Increased brainstem microglia is associated with an attenuated hypercarbic ventilatory response in a rat model of neonatal opioid withdrawal syndrome

Abstract

Background Infants born with neonatal opioid withdrawal syndrome (NOWS) display abnormal respiratory patterns including tachypnea, apnea and impaired ventilatory responses to hypoxia and hypercarbia challenges. Infants with NOWS are also at an increased risk of sudden infant death syndrome (SIDS), which is associated with impairments in respiratory control and increased gliosis in key brainstem respiratory control regions including the nucleus tractus solitarius (nTS). Objective Use a rat model of neonatal opioid withdrawal syndrome to assess whether pre- and postnatal morphine exposure attenuates the ventilatory responses to hypoxia and hypercarbia challenges in the offspring and whether they are associated with increased nTS microglia expression. Design/Methods Pregnant female rats (dams) received twice-daily subcutaneous injections of morphine (5mg/kg) during the third (last) week of pregnancy to simulate 3rd trimester in utero opioid exposure. After birth, the pups received once-daily subcutaneous injections of morphine (1mg/kg), through postnatal day 10 to simulate postnatal morphine therapy. Whole-body plethysmography was used precisely 24 hours later to assess ventilatory defense responses to acute hypoxia (HVR) and hypercapnia (HCVR) challenge (5 minutes at 10% O2 and 5% CO2, respectively). Brainstems were removed to assess nTS microglia expression using immunohistochemistry and a glial (Iba-1) marker.

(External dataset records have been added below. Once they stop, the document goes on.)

-- ==== Sys2Proof/Machine/Ops.lean ====
section
/-! DEFINITION. The named operations over the state that the commands share: lookups, counters, outputs, slots, causes and
interrupts, window errors, events, and the life of a Penyen command from its taking to its response. -/

namespace Sys2Proof.Machine

/-- What a command answers. -/
abbrev Res := Host.Outcome State Fault Refusal

/-- A second operation after a first that may stop. -/
def thenDo (r : Res) (f : State → Res) : Res :=
  match r with
  | .next s => f s
  | .fault e => .fault e
  | .refused e => .refused e

/-- Operations run one after another over a list. -/
def foldDo {α : Type} (l : List α) (f : α → State → Res) (s : State) : Res :=
  match l with
  | [] => .next s
  | a :: as => thenDo (f a s) (foldDo as f)

/-- A state change made only if a condition holds. -/
def doIf (c : Bool) (f : State → State) (s : State) : State := if c then f s else s

/-- A state change made for each element of a list, in order. -/
def forAll {α : Type} (l : List α) (f : α → State → State) (s : State) : State := l.foldl (fun s a => f a s) s

/-! Lookups. -/

/-- The local clock's nanosecond count (R269). -/
def State.now (s : State) : Nat := s.time.ns

/-- Slot `n`. -/
def State.slot (s : State) (n : Nat) : SlotRec := vget s.slots n

/-- Slot `n` changed. -/
def State.modSlot (s : State) (n : Nat) (f : SlotRec → SlotRec) : State := { s with slots := vmod s.slots n f }

/-- Slot `n`'s counters changed. -/
def State.modStats (s : State) (n : Nat) (f : SlotStats → SlotStats) : State :=
  s.modSlot n (fun x => { x with stats := f x.stats })

/-- An output recorded. -/
def State.emit (s : State) (o : Out) : State := { s with out := o :: s.out }

/-- The value of a counter. -/
def State.ctr (s : State) (k : Ctr) : Nat := ((s.counters.find? (fun e => e.1 == k)).map (·.2)).getD 0

/-- A counter list with `n` added to one counter. -/
def addCtr (l : List (Ctr × Nat)) (k : Ctr) (n : Nat) : List (Ctr × Nat) :=
  match l with
  | [] => [(k, n)]
  | e :: es => if e.1 = k then (k, e.2 + n) :: es else e :: addCtr es k n

/-- `n` events counted (R157). -/
def State.count (s : State) (k : Ctr) (n : Nat := 1) : State :=
  if n = 0 then s else { s with counters := addCtr s.counters k n }

/-- Counters set to 0 (R157). -/
def State.clearCtrs (s : State) (p : Ctr → Bool) : State := { s with counters := s.counters.filter (fun e => !p e.1) }

/-- A fresh free number (log 2). -/
def State.freeNat (s : State) : Nat × State := (Config.freeNat s.fresh, { s with fresh := s.fresh + 1 })

/-- A fresh free word of `w` bits (log 2). -/
def State.freeBits (s : State) (w : Nat) : BitVec w × State :=
  (Config.freeBits w s.fresh, { s with fresh := s.fresh + 1 })

/-- Fresh free bytes, `n` of them (log 2). -/
def State.freeBytes (s : State) (n : Nat) : Bytes × State :=
  (padTo n (Config.freeBytes s.fresh), { s with fresh := s.fresh + 1 })

/-- Firmware runs (R48, R100). -/
def State.running (s : State) : Bool := s.boot.state == .running

/-- A rail of PWS_RAILS inside its window or outside it (R47, R513). -/
def State.railBit (s : State) (r : Nat) (good : Bool) : State :=
  { s with pd0 := { s.pd0 with rails := BitVec.ofNat 7 (setBit s.pd0.rails.toNat r good) } }

/-- Rail `r` is good: 0 VDD, 1 VDDM, 2 VDDA09, 3 VDDA18, 4 VDDIO18, 5 VDDIO33, 6 VCC5 (R47). -/
def State.railGood (s : State) (r : Nat) : Bool := s.pd0.rails.getLsbD r

/-- The balls of the VDDIO33 bank work (R513). -/
def State.bank33 (s : State) : Bool := s.railGood 5

/-- VCC5 is inside its limits (R330). -/
def State.vcc5 (s : State) : Bool := s.railGood 6

/-- Something that keeps the device from being idle for the Drover's SLEEP mandate (R505). -/
def State.stir (s : State) : State := { s with drover := { s.drover with active := true } }

/-- The owner slot of a resource (R54). -/
def State.ownerOf (s : State) (ty i : Nat) : Nat := tgetD s.owners (ty * 1024 + i) 0

/-- Slot `n` owns a resource (R55). -/
def State.owns (s : State) (n ty i : Nat) : Bool := s.ownerOf ty i == n

/-- The owner of a resource set (R54); S0's resources are not listed. -/
def State.setOwner (s : State) (ty i n : Nat) : State :=
  { s with owners := if n = 0 then tdel s.owners (ty * 1024 + i) else tset s.owners (ty * 1024 + i) n }

/-- The transport code of a binding (R37); none for Ethernet and for no binding. -/
def Binding.transport : Binding → Option Nat
  | .pcie f => some f.val
  | .spi p => some (16 + p.val)
  | _ => none

/-- Slot `n` is bound to the transport of this code (R49); before firmware runs, no slot is bound to anything (R29). -/
def State.boundTo (s : State) (n code : Nat) : Bool := s.running && (s.slot n).binding.transport == some code

/-- The slot bound to a transport (R29, R49). -/
def State.slotOf (s : State) (t : Transport) : Option Nat := (List.range 16).find? (fun n => s.boundTo n t.val)

/-- The transport code of MBX_STATE and SLOT_STATE (R59): 0x1F for Ethernet. -/
def Binding.code (none_ : Nat) : Binding → Nat
  | .unset => none_
  | .eth _ => 0x1F
  | .pcie f => f.val
  | .spi p => 16 + p.val

/-- Slot state codes. -/
def SlotState.code : SlotState → Nat
  | .unbound => 0 | .bound => 1 | .opened => 2 | .fenced => 3

/-- BOOT_STATE codes (R48). -/
def BootState.code : BootState → Nat
  | .powerUp => 0 | .resumeCheck => 1 | .waitImage => 2 | .receiving => 3 | .verifying => 4 | .running => 5 | .halted => 6

/-- PCIe is enabled: by BOOTSEL before firmware runs, always afterwards (R48, R92). -/
def State.pcieEnabled (s : State) : Bool := s.running || s.boot.bootsel == 0 || s.boot.bootsel == 1

/-- A transport is enabled (R48, R92): 0b00 PCIe, SPI0, SPI1; 0b01 PCIe; 0b10 SPI0 and SPI1; 0b11 SPI0. -/
def State.enabled (s : State) (t : Transport) : Bool :=
  s.running ||
    (if t.val < 16 then s.boot.bootsel == 0 || s.boot.bootsel == 1
     else if t.val = 16 then s.boot.bootsel != 1
     else s.boot.bootsel == 0 || s.boot.bootsel == 2)

/-- PCIe function `f`. -/
def State.pcieFn (s : State) (f : Nat) : PcieFn := vget s.pcie.fns f

/-- PCIe function `f` changed. -/
def State.modFn (s : State) (f : Nat) (g : PcieFn → PcieFn) : State :=
  { s with pcie := { s.pcie with fns := vmod s.pcie.fns f g } }

/-- A PCIe function exists under NumVFs (R320). -/
def State.fnExists (s : State) (f : Nat) : Bool := decide (f ≤ s.pcie.numVfs.val)

/-- A PCIe function exists and is not in D3hot (R320). -/
def State.fnAwake (s : State) (f : Nat) : Bool := s.fnExists f && !(s.pcieFn f).d3hot

/-- A transport reaches the window: the die runs, the transport is enabled, and a PCIe access finds the link in L0 and a function that
answers. -/
def State.reaches (s : State) (t : Transport) : Bool :=
  s.pd0.die && s.enabled t && (if 16 ≤ t.val then s.railGood 5 else s.net.pcieUp && s.fnAwake t.val)

/-! Causes and interrupts (R38 to R41). -/

/-- The vector of cause `c` (R38). -/
def Evu.vec (e : Evu) (c : Nat) : Nat := bitsOf e.vmap.toNat (3 * c) 3

/-- Vector `v` is pending (R39). -/
def Evu.isPending (e : Evu) (v : Nat) : Bool :=
  (List.range 10).any (fun c => e.cause.getLsbD c && e.mask.getLsbD c && e.vec c == v)

/-- An MSI-X message of function `f` for vector `v`, once the host has enabled MSI-X (R39, R320): a masked vector, or a function in
D3hot, keeps it in the pending-bit array. -/
def State.msixSend (s : State) (f : Fin 16) (v : Nat) : State :=
  let p := s.pcieFn f
  let e := vget p.table v
  if !p.msix then s
  else if e.masked || p.funcMask || !s.fnAwake f then s.modFn f (fun p => { p with pba := p.pba ||| (1#8 <<< v) })
  else s.emit (.msix f v e.addr e.data)

/-- The PCIe link is down, and the endpoint with it: the host configures it again (R320, log 10). -/
def State.pcieDown (s : State) : State := { s with net := { s.net with pcieUp := false }, pcie := Pcie.reset }

/-- A message sent on vector `v` of slot `n`, or delayed by the holdoff (R39). -/
def State.message (s : State) (n v : Nat) : State :=
  match (s.slot n).binding with
  | .pcie f =>
    if !s.running || !(s.pcieFn f).msix then s
    else if (s.slot n).evu.holding.getLsbD v then
      s.modSlot n (fun x => { x with evu := { x.evu with delayed := x.evu.delayed ||| (1#8 <<< v) } })
    else
      let s := s.msixSend f v
      if (s.slot n).evu.holdoff = 0 then s
      else s.modSlot n (fun x => { x with evu := { x.evu with holding := x.evu.holding ||| (1#8 <<< v) } })
  | _ => s

/-- Messages for the vectors that `before` did not have pending (first case of R39). -/
def State.messagesSince (s : State) (n : Nat) (before : Evu) : State :=
  forAll (List.range 8)
    (fun v s => if (s.slot n).evu.isPending v && !before.isPending v then s.message n v else s) s

/-- Messages for every vector left pending by a write (second case of R39). -/
def State.messagesAll (s : State) (n : Nat) : State :=
  forAll (List.range 8) (fun v s => if (s.slot n).evu.isPending v then s.message n v else s) s

/-- Cause `c` set in slot `n` (R38). -/
def State.setCause (s : State) (n c : Nat) : State :=
  let before := (s.slot n).evu
  let s := s.modSlot n (fun x => { x with evu := { x.evu with cause := x.evu.cause ||| (1#10 <<< c) } })
  s.messagesSince n before

/-- A cause set in every slot (R44). -/
def State.setCauseAll (s : State) (c : Nat) : State := forAll (List.range 16) (fun n s => s.setCause n c) s

/-- IRQ_N of an SPI port is driven low (R40, R41). -/
def State.irqLow (s : State) (p : Nat) : Bool :=
  (List.range 16).any (fun n => s.boundTo n (16 + p)
    && ((s.slot n).evu.cause &&& (s.slot n).evu.mask) != 0)
  || (s.boot.bootEvt && (if p = 0 then s.boot.bootsel != 1 else s.boot.bootsel == 0 || s.boot.bootsel == 2))

/-- An HIU error of a transport at an address: the first since all were clear is captured (R37) and sets HIU_ERR in S0
and in the slot of that transport (R38). -/
def State.hiuError (s : State) (t : Transport) (addr bit : Nat) : State :=
  let first := s.hiu.err = 0
  let s := { s with hiu := { s.hiu with err := s.hiu.err ||| (1#4 <<< bit) } }
  if first then
    let s := { s with hiu := { s.hiu with firstSrc := BitVec.ofNat 5 t.val, errAddr := BitVec.ofNat 32 addr } }
    let s := s.setCause 0 4
    match s.slotOf t with
    | some n => if n = 0 then s else s.setCause n 4
    | none => s
  else s

/-- LOCK_ERR (R31). -/
def State.lockErr (s : State) (t : Transport) (addr : Nat) : State := s.hiuError t addr 0
/-- DECODE_ERR (R27). -/
def State.decodeErr (s : State) (t : Transport) (addr : Nat) : State := s.hiuError t addr 1
/-- SIZE_ERR (R26). -/
def State.sizeErr (s : State) (t : Transport) (addr : Nat) : State := s.hiuError t addr 2
/-- PERM_ERR (R29). -/
def State.permErr (s : State) (t : Transport) (addr : Nat) : State := s.hiuError t addr 3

Results Compared to saline-treated pups, morphine exposure attenuated the HCVR, but not the HVR (Fig. 1A). Morphine-exposed offspring also expressed increased number of microglia in the nTS (Fig. 1B). Conclusion The disturbances in neonatal hypercarbia challenge are associated with increased brainstem microglia expression, which could contribute to the etiology underlying the increased risk of SIDS in infants with NOWS.